• _Work request_: Within the data that follows, set down exactly the lines from the one containing "def open_ (s" through the one containing "j.home = some k))", both ends included.
Entries provided Block Start
/-- A new job takes an entry and is made ready. -/
def enterJob (s : State) (j : Job) : State :=
  let j := { j with id := s.disp.nextId }
  let s := { s with disp := { s.disp with nextId := s.disp.nextId + 1 } }
  (s.enlist j).pendChanged

/-- DSP_HOLD.SRC from the held jobs. -/
def showHolds (s : State) : State :=
  s.put Reg.DSP_HOLD Fd.DSP_HOLD.SRC
    ((s.disp.held.foldl (fun (w : Word) j => w ||| Word.of (2 ^ j.kind.code)) 0).toNat)

/-- A source has a job to make ready: it is made ready, or held back while every entry is held or while
earlier jobs of its source are held (R255). -/
def makeReady (s : State) (j : Job) : State :=
  let holding := s.disp.held.any fun x => x.kind = j.kind
  if holding then { s with disp := { s.disp with held := s.disp.held ++ [j] } }
  else if s.disp.jobs.length < maxEntries then s.enterJob j
  else
    let s := { s with disp := { s.disp with held := s.disp.held ++ [j] } }.showHolds
    let s := (s.inc Reg.DSP_HOLD_CNT Fd.DSP_HOLD_CNT.COUNT).event Pg.DSP Ev.DSP.HOLD
    s.traceJob 7 j none 0

/-- The order in which held sources are served (R255). -/
def holdOrder : List JobType := [.beat, .modem, .hostcmd, .pkt, .archive, .maint]

/-- The first held job in the order of R255. -/
def firstHeld (held : List Job) : Option Job :=
  holdOrder.findSome? fun k => held.find? fun j => j.kind = k

/-- Remove the first held job equal to one. -/
def unhold (j : Job) : List Job → List Job
  | [] => []
  | x :: xs => if x = j then xs else x :: unhold j xs

/-- A freed entry lets the first held source make its job ready (R255). -/
def holdRelease (s : State) : State :=
  if s.disp.jobs.length < maxEntries then
    match firstHeld s.disp.held with
    | none => s
    | some j =>
      let s := { s with disp := { s.disp with held := unhold j s.disp.held } }.showHolds
      (s.traceJob 8 j none 0).enterJob j
  else s

/-- A job frees its entry. -/
def freeEntry (s : State) (id : Nat) : State :=
  { s with disp := { s.disp with jobs := s.disp.jobs.filter (fun j => j.id ≠ id) } }.pendChanged

/-- A job with nothing of a beat's about it. -/
def blankCfg : ChanCfg :=
  { emergency := false, paired := false, standing := false, record := false, phaseSet := false, phase := 0, ec := .off,
    detA := false, detB := false, relayA := false, relayB := false, sess := .none, sessSideB := false,
    legA := .source false 0, legB := .source false 0, ring := 0 }

/-- A new job of a type other than BEAT, made ready in the current beat (R251, R252).
PRESUMED (log entry 20). -/
def plainJob (s : State) (k : JobType) (x uid : Nat) : Job :=
  { id := 0, kind := k, flow := flowOf k false x, beat := s.clk.n,
    level := match k with
      | .pkt => 5
      | .modem => 4
      | .archive => 6
      | .hostcmd => 0
      | .maint => 7
      | .beat => 3,
    chan := x, uid := uid, partner := false, paired := false, home := 0, state := .ready, list := .global,
    server := none, excluded := [], redisp := false, seq := 0, readyAt := 0, staged := false, version := 0,
    flagged := false, digest := none, peer := none, startAt := 0, grantAt := 0, acc := 0, stalled := false,
    cfg := blankCfg }

/-- The BEAT job of a channel for beat `n`, on its home or its partner side (R251, R252). -/
def beatJob (s : State) (c : Chan) (n : BeatNo) (partner : Bool) : Job :=
  { s.plainJob .beat c.num c.uid with
      flow := flowOf .beat partner c.num, beat := n, level := if c.cfg.emergency then 2 else 3, partner := partner,
      paired := c.cfg.paired && (s.partnerOf c.home).isSome, home := c.home, cfg := c.cfg }

/-! ## Choosing (R260, R261) -/

/-- A job's flow has a job in service (R253). -/
def flowBusy (s : State) (flow : Nat) : Bool := s.disp.jobs.any fun j => j.flow = flow && j.state.inService

/-- A BEAT job that must wait for its channel: for an earlier beat's job of the channel (R61), or for a MODEM
job of its flow, whose results belong to its state (R251). -/
def waitsForChannel (s : State) (j : Job) : Bool :=
  j.kind = .beat && s.disp.jobs.any fun x =>
    x.uid = j.uid && ((x.kind = .beat && !x.partner && x.state != .poisoned && beatAfter j.beat x.beat)
      || (x.kind = .modem && x.seq < j.seq))

/-- Eligible for a server, apart from what the server itself asks for (R253, R258, R260). -/
def open_ (s : State) (j : Job) : Bool :=
  j.state = .ready && j.readyAt < s.cycStart && !s.flowBusy j.flow && !s.waitsForChannel j

/-- Eligible for a core of cluster k (R260). -/
def eligible (s : State) (k i : Nat) (j : Job) : Bool :=
  s.open_ j && !j.excluded.contains (k, i)
    && !(j.kind = .beat && j.paired && (if j.partner then k = j.home else s.partnerOf j.home = some k))

/-- Order of a ready list: by beat, then by the order made ready (R259). -/
def listBefore (a b : Job) : Bool := beatAfter b.beat a.beat || (a.beat = b.beat && a.seq < b.seq)

/-- Insert a job in its place. -/
def insertJob (j : Job) : List Job → List Job
  | [] => [j]
  | x :: xs => if listBefore j x then j :: x :: xs else x :: insertJob j xs

/-- The eligible jobs of a list at a level, in order. -/
def eligibleIn (s : State) (k i : Nat) (l : ListId) (level : Nat) : List Job :=
  (s.disp.jobs.filter fun j => j.list = l && j.level = level && j.kind != .modem && j.kind != .archive && s.eligible k i j).foldr
    insertJob []

/-- Whether a job's flow last started on a core. -/
def lastHere (s : State) (k i : Nat) (j : Job) : Bool := s.disp.lastCore.find? j.flow = some (k, i)

/-- Step 2: affinity among the first DSP_AFF_DEPTH eligible jobs, else the first. -/
def affine (s : State) (k i : Nat) (l : List Job) : Option Job :=
  match (l.take (s.get Reg.DSP_AFF_DEPTH Fd.DSP_AFF_DEPTH.DEPTH)).find? fun j => s.lastHere k i j with
  | some j => some j
  | none => l.head?

/-- Levels that media cores see (R252), highest priority first. -/
def coreLevels : List Nat := [0, 1, 2, 3, 5, 7]

/-- Step 1 and 2 for a serving core. -/
def firstChoice (s : State) (k i : Nat) : Option Job :=
  coreLevels.findSome? fun lv =>
    match s.eligibleIn k i (.cluster k) lv with
    | [] => s.affine k i (s.eligibleIn k i .global lv)
    | l => s.affine k i l

/-- The first eligible BEAT job of another cluster's list at a level. -/
def firstBeat (s : State) (k i c lv : Nat) : Option Job :=
  (s.eligibleIn k i (.cluster c) lv).find? fun j => j.kind = .beat

/-- The earlier of two candidates of step 3; the first stays on a tie. -/
def earlier (a : Option Job) (b : Option Job) : Option Job :=
  match a, b with
  | none, b => b
  | some a, none => some a
  | some a, some b => if beatAfter a.beat b.beat then some b else some a

/-- Step 3: the earliest eligible BEAT job of an earlier beat in another cluster's list at the level. -/
def olderChoice (s : State) (k i : Nat) (j : Job) : Option Job :=
  if j.kind = .beat then
    (((List.range 16).filter (· != k)).map fun c => (s.firstBeat k i c j.level).filter fun x => beatAfter j.beat x.beat).foldl
      earlier none
  else none

/-- The eligible BEAT jobs in a cluster's lists, highest level first. -/
def backlog (s : State) (k i c : Nat) : List Job :=
  ((List.range 8).map fun lv => (s.eligibleIn k i (.cluster c) lv).filter fun j => j.kind = .beat).flatten

/-- Step 4: backlog stealing. -/
def stealChoice (s : State) (k i : Nat) : Option Job :=
  let thr := s.get Reg.DSP_STEAL_THR Fd.DSP_STEAL_THR.JOBS
  if thr = 0 then none
  else
    let bs := ((List.range 16).filter (· != k)).map fun c => s.backlog k i c
    let most := bs.foldl (fun m l => max m l.length) 0
    if thr ≤ most then (bs.find? fun l => l.length = most).bind List.head? else none

/-- The choice for an asking core (R257, R261): the job, and whether step 3 made it. -/
def choose (s : State) (k i : Nat) (role : Role) : Option (Job × Bool) :=
  match role with
  | .reserve => (s.affine k i ((s.eligibleIn k i (.cluster k) 1).filter fun j => j.kind = .beat)).map fun j => (j, false)
  | .serving =>
    match s.firstChoice k i with
    | some j =>
      match s.olderChoice k i j with
      | some o => some (o, true)
      | none => some (j, false)
    | none => (s.stealChoice k i).map fun j => (j, false)
  | _ => none

/-- A core holds an ask: its slot is empty, it awaits no self-check and no retirement, and its cluster serves
(R257, R485, R486). -/
def asks (c : Core) : Bool :=
  (c.role = .serving || c.role = .reserve) && c.slot.isNone && c.checking.isNone && !c.retire

/-- The asking cores of a cluster with the choice each would get, in ascending order of index. -/
def firstAsk (s : State) (k : Nat) : Option (Nat × Job × Bool) :=
  if s.serves k then
    (List.range 10).findSome? fun i =>
      match s.core k i with
      | some c => if asks c then (s.choose k i c.role).map fun (j, o) => (i, j, o) else none
      | none => none
  else none

/-- Whether a pool's grant of this dispatcher cycle has been made (R258). -/
def poolGranted (s : State) (p : Pool) : Bool := s.disp.granted.contains (p, s.cycStart)

/-- Note a pool's grant in this dispatcher cycle. -/
def notePool (s : State) (p : Pool) : State :=
  { s with disp := { s.disp with granted := (p, s.cycStart) :: s.disp.granted.filter fun g => g.2 = s.cycStart } }

/-- A grant to a core (R257, R258, R261). -/
def grantCore (s : State) (k i : Nat) (j : Job) (older : Bool) : State :=
  let aff := s.lastHere k i j
  let steal := match j.list with
    | .cluster c => c != k
    | _ => false
  let glob := j.list = .global
  let srv := some (Server.core k i)
  let s := s.modJob j.id fun x => { x with state := .staging, server := srv, staged := false, grantAt := s.clk.now }
  let s := s.modCore k i fun c => { c with slot := some j.id }
  let s := (s.incWrap Reg.DSP_GRANT_CNT Fd.DSP_GRANT_CNT.COUNT).notePool (.cluster k)
  let s := if aff then s.incWrap Reg.DSP_AFF_CNT Fd.DSP_AFF_CNT.COUNT else s
  let s := if steal then s.inc Reg.DSP_STEAL_CNT Fd.DSP_STEAL_CNT.COUNT else s
  let s := if older then s.inc Reg.DSP_OLDER_CNT Fd.DSP_OLDER_CNT.COUNT else s
  s.traceJob 2 j srv (2048 * b2n aff + 4096 * b2n steal + 8192 * b2n glob)

/-- The units of a pool that ask: in service and idle. -/
def poolAsks (us : List PoolUnit) : List Nat :=
  (List.range us.length).filter fun i => match us[i]? with
    | some u => u.alive && u.run.isNone
    | none => false

/-- The first eligible job of a pool's list for a unit: the list is ordered as R259 says; a unit on which the
job faulted is excluded (R495). -/
def poolJob (s : State) (k : JobType) (cls i : Nat) : Option Job :=
  ((s.disp.jobs.filter fun j => j.kind = k && s.open_ j && !j.excluded.contains (cls, i)).foldr insertJob []).head?

/-- A grant in a unit pool: the unit starts the job at once (R257). -/
def grantPool (s : State) (k : JobType) (cls : Nat) (p : Pool) (srv : Nat → Server) (us : List PoolUnit)
    (put : List PoolUnit → State → State) : State :=
  match (poolAsks us).findSome? fun i => (s.poolJob k cls i).map fun j => (i, j) with
  | none => s
  | some (i, j) =>
    let s := s.modJob j.id fun x =>
      { x with state := .running, server := some (srv i), grantAt := s.clk.now, startAt := s.clk.now, acc := s.clk.now }
    let s := put (us.modify i fun u => { u with run := some j.id }) s
    let s := (s.incWrap Reg.DSP_GRANT_CNT Fd.DSP_GRANT_CNT.COUNT).notePool p
    (s.traceJob 2 j (some (srv i)) 0).traceJob 3 j (some (srv i)) 0

/-- One grant in a pool of servers in this dispatcher cycle (R258). -/
def grant (s : State) (p : Pool) : State :=
  if s.poolGranted p then s
  else match p with
    | .cluster k =>
      match s.firstAsk k with
      | some (i, j, o) => s.grantCore k i j o
      | none => s
    | .trellis =>
      s.grantPool .modem 100 p .unit s.disp.trellis fun us s => { s with disp := { s.disp with trellis := us } }
    | .archive =>
      s.grantPool .archive 101 p .lane s.disp.lanes fun us s => { s with disp := { s.disp with lanes := us } }

end State

/-! ## Trace commands of the host -/

/-- A write of TRACE_CTRL (R267, R272): MODE 5 to 7 leave it unchanged. -/
def State.traceCtrl (s : State) (v : Word) : State :=
  let old := s.traceMode
  let m := bitsOf v 2 0
  if s.modes.bringup && (m = 3 || m = 4) then s.status Pg.TRACE .notInMode
  else if 5 ≤ m then s.status Pg.TRACE .badParam
  else
    let w := withBits (withBits (withBits 0 28 16 (bitsOf v 28 16)) 3 3 (bitsOf v 3 3)) 2 0 m
    let s := (s.wr Reg.TRACE_CTRL w).status Pg.TRACE .ok
    if old = 0 && m != 0 then
      { s with trace := { s.trace with stopped := false, count := 0, post := none, queued := 0, drainAt := s.clk.now,
                                       lostRun := 0, recs := [] } }.wr Reg.TRACE_OLDEST (s.rd Reg.TRACE_WR_IDX)
    else s

/-- A write of TRACE_MARK (R266): a MARK record whatever the filters say. -/
def State.traceMark (s : State) (v : Word) : State :=
  (s.traceWrite (s.traceWords 14 0 (bitsOf v 19 0) 0 768 0)).status Pg.TRACE .ok

/-- A write of TRACE_RD_IDX (R269). -/
def State.traceFetch (s : State) (idx : Word) : State :=
  let (ws, st) : List Word × Status :=
    match s.trace.recs.find? fun r => r.idx = idx with
    | some r => (r.words, .ok)
    | none => ([], if beatAfter (s.rd Reg.TRACE_OLDEST) idx then .late else .badParam)
  let s := (List.range 4).foldl (fun s k => s.wr (Reg.TRACE_RD_DATA k) (ws.getD k 0)) s
  s.status Pg.TRACE st

end Sys2Proof.Machine
end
Entries provided Block End
• _Response box_:
def open_ (s : State) (j : Job) : Bool :=
  j.state = .ready && j.readyAt < s.cycStart && !s.flowBusy j.flow && !s.waitsForChannel j

/-- Eligible for a core of cluster k (R260). -/
def eligible (s : State) (k i : Nat) (j : Job) : Bool :=
  s.open_ j && !j.excluded.contains (k, i)
    && !(j.kind = .beat && j.paired && (if j.partner then k = j.home else s.partnerOf j.home = some k))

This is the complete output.